Task details: Please restate the data word for word, in full.

Supplied data Start Marker

/-- Corrected errors counted by class (R27, R135). -/
def State.countCorrected (s : State) (cls : Nat) : State :=
  { s with corrected := s.corrected.write 0 cls (s.corrected.get 0 cls + 1) }

/-- The class number of a structure in the corrected-error counters; 5 is that of instruction lines. -/
def faultClass : FaultUnit → Nat
  | .hbm => 0
  | .localStore => 1
  | .register => 2
  | .l1 => 3
  | .rdc => 4
  | .line => 5
  | .matrix => 6
  | .elision => 7
  | .tlb => 8
  | .homeSram => 9
  | .l2 => 10

/-- The line that a fetcher had fetched again is forgotten once it has passed (R135). -/
def State.forgetLine (s : State) (r : Requester) (tag : Nat) : State :=
  match r with
  | .lanes k m =>
    match s.gangs.find? k with
    | some G => { s with gangs := s.gangs.put k { G with
        refetched := (G.refetched.map fun x => if x.2 = tag then (x.1 &&& ~~~m, tag) else x).filter (·.1 != 0) } }
    | none => s
  | .seq b matrix => s.onSeq b matrix fun q => { q with refetched := none }

/-- The checks of a line for an engine at an address, after its translation (R132). A line that fails parity is taken
out, and is fetched again once; where that was done for this fetcher, it is cause 0x10, and a line that then passes
counts as a corrected error (R135). -/
def State.checkLine (s : State) (a : Asker) (e : Engine) (pc : DWord) (l : Line) : State × Fetched :=
  if l.poison then (s, .plain 0x07)
  else if !l.parityOk (slotOf pc) then
    let s := s.dropLine a.core l.tag
    (s, if a.lines.contains l.tag then .plain 0x10 else .refetch l.tag)
  else
    let s := if a.lines.contains l.tag then (s.forgetLine a.req l.tag).countCorrected (faultClass .line) else s
    if l.lword.extractLsb' 16 15 != 0 then (s, .plain 0x01)
    else if l.lword.extractLsb' 14 2 != lineKind e then (s, .plain 0x11)
    else (s, .ok l)

/-- The fetch of the line of an address (R124, R132, R134). `buf` is the fetcher's line buffer. -/
def State.fetchLine (s : State) (a : Asker) (e : Engine) (buf : Option Line) (pc : DWord) : State × Fetched :=
  if pc.toNat / 2 ^ 48 ≠ 0 then (s, .plain 0x06)
  else
    match s.lookup a .exec pc.toNat with
    | (s, .wait id) => (s, .walk id)
    | (s, .fault f) => (s, .fault f.cause f)
    | (s, .ok t) =>
      let tag := 2 * (t.addr pc.toNat / 64) + if a.ag.secure then 1 else 0
      match buf.filter (·.tag == tag) with
      | some l => s.checkLine a e pc l
      | none =>
        let (s, l) := s.icacheLine a.core tag t.ms
        s.checkLine a e pc l

/-- The fetch of the next sequential line ahead of an engine that begins to issue from slot 2 (R134): it goes through the
TLBs as they stand and waits for no walk. -/
def State.fetchAhead (s : State) (a : Asker) (pc : DWord) : State :=
  let next := pc.toNat / 64 * 64 + 64
  if slotOf pc ≠ 2 || next / 2 ^ 48 ≠ 0 then s
  else
    match ((s.core a.core).utlb ++ s.stlbOf a.ag.node).find? (·.hits a.ag next) with
    | none => s
    | some t =>
      if (t.check a.ag .exec).isSome then s
      else (s.icacheLine a.core (2 * (t.addr next / 64) + if a.ag.secure then 1 else 0) t.ms).1

/-- Whether the TARGET bit of an address is set in its line (R123). -/
def Line.target (l : Line) (pc : DWord) : Bool := slotOf pc < 5 && l.lword.getLsbD (slotOf pc)

-- Regions (R213, R114)

/-- The members' blocks of one half of an ensemble, in member order. -/
def Ensemble.half (E : Ensemble) (h : Bool) : List Nat := (E.members.filter (·.2 == h)).map (·.1)

/-- Where the `n` bytes at an address point for a block (R213); none where Table 11.1 is broken. -/
def State.site (s : State) (b : Nat) (B : Block) (a : DWord) (n : Nat) : Option Site :=
  let low := a.toNat % 2 ^ 61
  match region a with
  | 0 => if low / 2 ^ 48 = 0 then some (.va low) else none
  | 1 => some (.global (low / 2 ^ 43) (low % 2 ^ 43))
  | 2 =>
    match B.ens.bind s.ensembles.find? with
    | some E =>
      let off := low % 2 ^ 23
      let h := E.half (low / 2 ^ 23 % 2 == 1)
      if low / 2 ^ 24 ≠ 0 || E.lsb = 0 || h.length * E.lsb < off + n then none
      else (h[off / E.lsb]?).map fun m => .ls m (off % E.lsb)
    | none => none
  | 3 => if low + n ≤ B.lsb then some (.ls b low) else none
  | _ => none

/-- A place after translation. -/
inductive Spot where
  | mem (pa : Nat) (ms : Bool)
  | global (device off : Nat)
  | ls (block off : Nat)
  deriving DecidableEq, Repr

/-- Whether a place lies in the window of an ensemble member that stands in a save area: numbers from 2^40 up (R336). -/
def Spot.evicted : Spot → Bool
  | .ls b _ => 2 ^ 40 ≤ b
  | .mem _ _ | .global _ _ => false

-- The range scoreboard (R246)

/-- Bytes from a copy's first destination byte to its last. -/
def Copy.span (c : Copy) : Nat := (c.rows - 1) * c.dPitch + c.rowLen

/-- Whether two ranges share a byte. -/
def overlaps (a n b m : Nat) : Bool := a < b + m && b < a + n

/-- Whether a copy in flight holds the `n` bytes at a place, reached by a core under a context at a virtual address. -/
def Copy.holds (c : Copy) (core ctx : Nat) (va : DWord) (sp : Spot) (n : Nat) : Bool :=
  c.core == core && c.dsts.any fun d =>
    match d, sp with
    | .va x, .mem pa _ =>
      (c.ctx == ctx && overlaps x c.span va.toNat n) || c.held.any fun h => overlaps h.1 h.2 pa n
    | _, .ls b y => c.lsHeld.any fun h => h.1 == b && overlaps h.2.1 h.2.2 y n
    | .va _, .global _ _ | .ls _ _, .mem _ _ | .ls _ _, .global _ _ | .global _ _, _ => false

/-- Whether some copy of a core holds a place. -/
def State.held (s : State) (core : Nat) (va : DWord) (sp : Spot) (n : Nat) : Bool :=
  s.copies.any fun c => c.2.holds core (s.ctxId (coreNode core)) va sp n

-- Faults of lanes

/-- Why a lane's access fails: cause, STVAL, and the stage and kind of a page fault. -/
structure LaneFault where
  cause : BitVec 8
  v : DWord
  host : Bool := false
  migrating : Bool := false
  deriving DecidableEq, Repr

Supplied data End Marker

Written solution:
/-- Corrected errors counted by class (R27, R135). -/
def State.countCorrected (s : State) (cls : Nat) : State :=
  { s with corrected := s.corrected.write 0 cls (s.corrected.get 0 cls + 1) }

/-- The class number of a structure in the corrected-error counters; 5 is that of instruction lines. -/
def faultClass : FaultUnit → Nat
  | .hbm => 0
  | .localStore => 1
  | .register => 2
  | .l1 => 3
  | .rdc => 4
  | .line => 5
  | .matrix => 6
  | .elision => 7
  | .tlb => 8
  | .homeSram => 9
  | .l2 => 10

/-- The line that a fetcher had fetched again is forgotten once it has passed (R135). -/
def State.forgetLine (s : State) (r : Requester) (tag : Nat) : State :=
  match r with
  | .lanes k m =>
    match s.gangs.find? k with
    | some G => { s with gangs := s.gangs.put k { G with
        refetched := (G.refetched.map fun x => if x.2 = tag then (x.1 &&& ~~~m, tag) else x).filter (·.1 != 0) } }
    | none => s
  | .seq b matrix => s.onSeq b matrix fun q => { q with refetched := none }

/-- The checks of a line for an engine at an address, after its translation (R132). A line that fails parity is taken
out, and is fetched again once; where that was done for this fetcher, it is cause 0x10, and a line that then passes
counts as a corrected error (R135). -/
def State.checkLine (s : State) (a : Asker) (e : Engine) (pc : DWord) (l : Line) : State × Fetched :=
  if l.poison then (s, .plain 0x07)
  else if !l.parityOk (slotOf pc) then
    let s := s.dropLine a.core l.tag
    (s, if a.lines.contains l.tag then .plain 0x10 else .refetch l.tag)
  else
    let s := if a.lines.contains l.tag then (s.forgetLine a.req l.tag).countCorrected (faultClass .line) else s
    if l.lword.extractLsb' 16 15 != 0 then (s, .plain 0x01)
    else if l.lword.extractLsb' 14 2 != lineKind e then (s, .plain 0x11)
    else (s, .ok l)

/-- The fetch of the line of an address (R124, R132, R134). `buf` is the fetcher's line buffer. -/
def State.fetchLine (s : State) (a : Asker) (e : Engine) (buf : Option Line) (pc : DWord) : State × Fetched :=
  if pc.toNat / 2 ^ 48 ≠ 0 then (s, .plain 0x06)
  else
    match s.lookup a .exec pc.toNat with
    | (s, .wait id) => (s, .walk id)
    | (s, .fault f) => (s, .fault f.cause f)
    | (s, .ok t) =>
      let tag := 2 * (t.addr pc.toNat / 64) + if a.ag.secure then 1 else 0
      match buf.filter (·.tag == tag) with
      | some l => s.checkLine a e pc l
      | none =>
        let (s, l) := s.icacheLine a.core tag t.ms
        s.checkLine a e pc l

/-- The fetch of the next sequential line ahead of an engine that begins to issue from slot 2 (R134): it goes through the
TLBs as they stand and waits for no walk. -/
def State.fetchAhead (s : State) (a : Asker) (pc : DWord) : State :=
  let next := pc.toNat / 64 * 64 + 64
  if slotOf pc ≠ 2 || next / 2 ^ 48 ≠ 0 then s
  else
    match ((s.core a.core).utlb ++ s.stlbOf a.ag.node).find? (·.hits a.ag next) with
    | none => s
    | some t =>
      if (t.check a.ag .exec).isSome then s
      else (s.icacheLine a.core (2 * (t.addr next / 64) + if a.ag.secure then 1 else 0) t.ms).1

/-- Whether the TARGET bit of an address is set in its line (R123). -/
def Line.target (l : Line) (pc : DWord) : Bool := slotOf pc < 5 && l.lword.getLsbD (slotOf pc)

-- Regions (R213, R114)

/-- The members' blocks of one half of an ensemble, in member order. -/
def Ensemble.half (E : Ensemble) (h : Bool) : List Nat := (E.members.filter (·.2 == h)).map (·.1)

/-- Where the `n` bytes at an address point for a block (R213); none where Table 11.1 is broken. -/
def State.site (s : State) (b : Nat) (B : Block) (a : DWord) (n : Nat) : Option Site :=
  let low := a.toNat % 2 ^ 61
  match region a with
  | 0 => if low / 2 ^ 48 = 0 then some (.va low) else none
  | 1 => some (.global (low / 2 ^ 43) (low % 2 ^ 43))
  | 2 =>
    match B.ens.bind s.ensembles.find? with
    | some E =>
      let off := low % 2 ^ 23
      let h := E.half (low / 2 ^ 23 % 2 == 1)
      if low / 2 ^ 24 ≠ 0 || E.lsb = 0 || h.length * E.lsb < off + n then none
      else (h[off / E.lsb]?).map fun m => .ls m (off % E.lsb)
    | none => none
  | 3 => if low + n ≤ B.lsb then some (.ls b low) else none
  | _ => none

/-- A place after translation. -/
inductive Spot where
  | mem (pa : Nat) (ms : Bool)
  | global (device off : Nat)
  | ls (block off : Nat)
  deriving DecidableEq, Repr

/-- Whether a place lies in the window of an ensemble member that stands in a save area: numbers from 2^40 up (R336). -/
def Spot.evicted : Spot → Bool
  | .ls b _ => 2 ^ 40 ≤ b
  | .mem _ _ | .global _ _ => false

-- The range scoreboard (R246)

/-- Bytes from a copy's first destination byte to its last. -/
def Copy.span (c : Copy) : Nat := (c.rows - 1) * c.dPitch + c.rowLen

/-- Whether two ranges share a byte. -/
def overlaps (a n b m : Nat) : Bool := a < b + m && b < a + n

/-- Whether a copy in flight holds the `n` bytes at a place, reached by a core under a context at a virtual address. -/
def Copy.holds (c : Copy) (core ctx : Nat) (va : DWord) (sp : Spot) (n : Nat) : Bool :=
  c.core == core && c.dsts.any fun d =>
    match d, sp with
    | .va x, .mem pa _ =>
      (c.ctx == ctx && overlaps x c.span va.toNat n) || c.held.any fun h => overlaps h.1 h.2 pa n
    | _, .ls b y => c.lsHeld.any fun h => h.1 == b && overlaps h.2.1 h.2.2 y n
    | .va _, .global _ _ | .ls _ _, .mem _ _ | .ls _ _, .global _ _ | .global _ _, _ => false

/-- Whether some copy of a core holds a place. -/
def State.held (s : State) (core : Nat) (va : DWord) (sp : Spot) (n : Nat) : Bool :=
  s.copies.any fun c => c.2.holds core (s.ctxId (coreNode core)) va sp n

-- Faults of lanes

/-- Why a lane's access fails: cause, STVAL, and the stage and kind of a page fault. -/
structure LaneFault where
  cause : BitVec 8
  v : DWord
  host : Bool := false
  migrating : Bool := false
  deriving DecidableEq, Repr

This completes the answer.